Moskau – Es war ein Drahtseilakt, den der russische Propagandist Wladimir Solowjow am Sonntag (25. Juni) vollziehen musste. Denn eigentlich ist der 59-Jährige für harsche Forderungen und seine stets zur Schau gestellte, kompromisslose Härte bekannt – doch im russischen Staatsfernsehen musste er seine Empörung über die Wagner-Revolte und Wladimir Putins zahme Reaktion zügeln.
In der ersten Sendung von „Der Sonntagabend mit Wladimir Solowjow“ seit dem Aufstand der Söldner-Gruppe konzentrierte er sich darauf, Putins unendliche Weisheit für die rasche Beendigung des Aufstands zu loben. Dies tat die geladene Propagandistin Margarita Simonjan. Die Leiterin von Russia Today behauptete etwa, dass es auf der Welt „nichts Beängstigenderes“ als einen Bürgerkrieg gebe. Die Ironie: Mehrfach wünschte man den USA genau jenen an den Hals.

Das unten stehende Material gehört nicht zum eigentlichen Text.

/-- Fields of MEND (opcode 0xC7). -/
def decMend (w : Nat) : Option Instr :=
  if fld w 0 24 == 0 then some .mend else none

/-- The instruction of a word with opcode op, by the opcode map (Table 3-9). -/
def decodeFields (op w : Nat) : Option Instr :=
  match op with
  | 0x00 => decNop w
  | 0x01 => decBra w
  | 0x02 => decBrx w
  | 0x03 => decCall w
  | 0x04 => decRet w
  | 0x05 => decSplit w
  | 0x06 => decFlip w
  | 0x07 => decMerge w
  | 0x08 => decPrune w
  | 0x09 => decExit w
  | 0x0A => decTrap w
  | 0x0B => decRett w
  | 0x0C => decBkpt w
  | 0x0D => decSrd w
  | 0x0E => decSwr w
  | 0x10 => decIadd w
  | 0x11 => decIsub w
  | 0x12 => decImul w
  | 0x13 => decImulh w
  | 0x14 => decImad w
  | 0x15 => decImin w
  | 0x16 => decImax w
  | 0x17 => decIabs w
  | 0x18 => decAnd w
  | 0x19 => decOr w
  | 0x1A => decXor w
  | 0x1B => decShl w
  | 0x1C => decShr w
  | 0x1D => decSar w
  | 0x1E => decPopc w
  | 0x1F => decClz w
  | 0x20 => decBrev w
  | 0x21 => decBfx w
  | 0x22 => decBfi w
  | 0x23 => decSel w
  | 0x24 => decIcmp w
  | 0x25 => decLea w
  | 0x26 => decMov w
  | 0x28 => decIaddImm w
  | 0x29 => decAndImm w
  | 0x2A => decOrImm w
  | 0x2B => decXorImm w
  | 0x2C => decShlImm w <|> decShrImm w <|> decSarImm w
  | 0x2D => decIcmpImm w
  | 0x2E => decMovi w
  | 0x2F => decMovu w
  | 0x30 => decFadd w
  | 0x31 => decFsub w
  | 0x32 => decFmul w
  | 0x33 => decFfma w
  | 0x34 => decFmin w
  | 0x35 => decFmax w
  | 0x36 => decFcmp w
  | 0x37 => decFrcp w
  | 0x38 => decFrsq w
  | 0x39 => decFex2 w
  | 0x3A => decFlg2 w
  | 0x3B => decFtanh w
  | 0x3C => decCvt w
  | 0x3D => decPackmx w
  | 0x3E => decUnpkmx w
  | 0x3F => decPlanePack w <|> decPlaneUnpack w
  | 0x40 => decShfl w
  | 0x41 => decVote w
  | 0x42 => decMatchLanes w
  | 0x43 => decTred w
  | 0x44 => decTscan w
  | 0x45 => decPlog w
  | 0x46 => decPcnt w
  | 0x47 => decPmovToVector w <|> decPmovToPredicate w <|> decPmovWord w
  | 0x50 => decLdB w
  | 0x51 => decLdH w
  | 0x52 => decLdW w
  | 0x53 => decLdD w
  | 0x54 => decLdQ w
  | 0x55 => decStB w
  | 0x56 => decStH w
  | 0x57 => decStW w
  | 0x58 => decStD w
  | 0x59 => decStQ w
  | 0x5A => decLdlW w
  | 0x5B => decLdlQ w
  | 0x5C => decStlW w
  | 0x5D => decStlQ w
  | 0x5E => decLdcW w
  | 0x5F => decLdcQ w
  | 0x60 => decLdu w
  | 0x61 => decStu w
  | 0x62 => decLdAcq w
  | 0x63 => decStRel w
  | 0x64 => decAtom w
  | 0x65 => decRed w
  | 0x66 => decAtoml w
  | 0x67 => decFence w
  | 0x68 => decWaitv w
  | 0x69 => decAwait w
  | 0x6A => decAset w
  | 0x70 => decXfer w <|> decXferReg w
  | 0x71 => decXptr w
  | 0x78 => decRowcpy w
  | 0x79 => decRowfil w
  | 0x7A => decRowand w
  | 0x7B => decRowor w
  | 0x7C => decRownot w
  | 0x7D => decRowmaj w
  | 0x7E => decRowxor w
  | 0x7F => decRowstat w <|> decRowstatPoll w
  | 0x80 => decCapt w <|> decCaptRef w <|> decCaptLane w
  | 0x81 => decApply w <|> decApplyLane w
  | 0x82 => decKdup w
  | 0x83 => decKdrop w
  | 0x84 => decKld w
  | 0x85 => decKst w
  | 0x86 => decKqry w
  | 0x88 => decTarm w
  | 0x89 => decTsig w
  | 0x8A => decQapply w <|> decQapplyLane w
  | 0x8B => decLaunch w
  | 0x90 => decJoin w
  | 0x91 => decLeave w
  | 0x92 => decBarv w
  | 0x93 => decBara w
  | 0x94 => decBarw w
  | 0x95 => decCohq w
  | 0x98 => decBdeclList w <|> decBdeclRec w
  | 0x99 => decBenter w
  | 0x9A => decBexit w
  | 0x9B => decBdrop w
  | 0x9C => decBqry w
  | 0xA0 => decMatt w
  | 0xA1 => decMdet w
  | 0xC0 => decMwb w
  | 0xC1 => decMlw w
  | 0xC2 => decMma w
  | 0xC3 => decMsta w
  | 0xC4 => decMclr w
  | 0xC5 => decMfmt w
  | 0xC6 => decMbar w
  | 0xC7 => decMend w
  | _ => none

/-- Opcodes 0xC0 to 0xC7 stand in matrix streams only (Table 3-9). -/
def isStreamOp (op : Nat) : Bool := 0xC0 ≤ op && op ≤ 0xC7

/-- The opcodes that Table 3-9 assigns to an instruction. -/
def isAssigned (op : Nat) : Bool :=
  op ≤ 0x0E || (0x10 ≤ op && op ≤ 0x26) || (0x28 ≤ op && op ≤ 0x47) || (0x50 ≤ op && op ≤ 0x6A)
    || op == 0x70 || op == 0x71 || (0x78 ≤ op && op ≤ 0x86) || (0x88 ≤ op && op ≤ 0x8B)
    || (0x90 ≤ op && op ≤ 0x95) || (0x98 ≤ op && op ≤ 0x9C) || op == 0xA0 || op == 0xA1
    || isStreamOp op

/-- Decode one 32-bit word (R44, R45, R55), total, refusing by name. -/
def decodeWord (w : Word) : Except DecodeError Instr :=
  let n := w.toNat
  let op := n / 2 ^ 24
  if 0xE0 ≤ op && op ≤ 0xEF then .error (.extension (op - 0xE0))
  else if 0xF0 ≤ op then .error .headerInBody
  else if !isAssigned op then .error .reservedOpcode
  else
    match decodeFields op n with
    | some i => if i.wf then .ok i else .error .badField
    | none => .error .badField

/-- Decode the first word of a byte string; words lie little-endian (R39). -/
def decodeBytes : List Byte → Except DecodeError (Instr × List Byte)
  | b0 :: b1 :: b2 :: b3 :: rest =>
    match decodeWord (b3 ++ b2 ++ b1 ++ b0) with
    | .ok i => .ok (i, rest)
    | .error e => .error e
  | _ => .error .short

/-- The table's view of the decoder: the word w laid out as the hardware stores it, then decoded. -/
def decodeTableWord (_nbits w : Nat) : Option Instr :=
  if w < 2 ^ 32 then
    match decodeBytes [BitVec.ofNat 8 w, BitVec.ofNat 8 (w / 256), BitVec.ofNat 8 (w / 65536),
        BitVec.ofNat 8 (w / 16777216)] with
    | .ok (i, _) => some i
    | .error _ => none
  else none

Nachdem Simonjan noch daran erinnert hatte, dass die Gebote Christi sowie das Gesetz des Mose über den russischen Rechtsnormen stünden, fügte Solowjow hinzu: „An diesem Tag haben wir viel über unser eigenes Land erfahren. Wir haben uns als viel weiser erwiesen, als irgendjemand gedacht hätte.“ Weiter lobte der Moderator, der sich sonst gerne Atomschläge gegen den Westen wünscht, dass man „Stärke anstatt Blutrausch“ bewiesen hätte.
Den Lobeshymnen auf den Kreml schlossen sich jedoch nicht alle an. Der Duma-Abgeordnete Andrej Guruljow, ehemaliger stellvertretender Kommandeur in der russischen Armee, zeigte sich regelrecht erschüttert über den Feldzug des Wagner-Chefs Jewgeni Prigoschin. Nach einem langem Seufzer sagte Guruljow, er sei „fest davon überzeugt, dass man Verräter in Kriegszeiten vernichten muss“. Weiter polterte der Ex-Militär, dass „ein Schuss in die Stirn die einzige Rettung für Prigoschin“ sei.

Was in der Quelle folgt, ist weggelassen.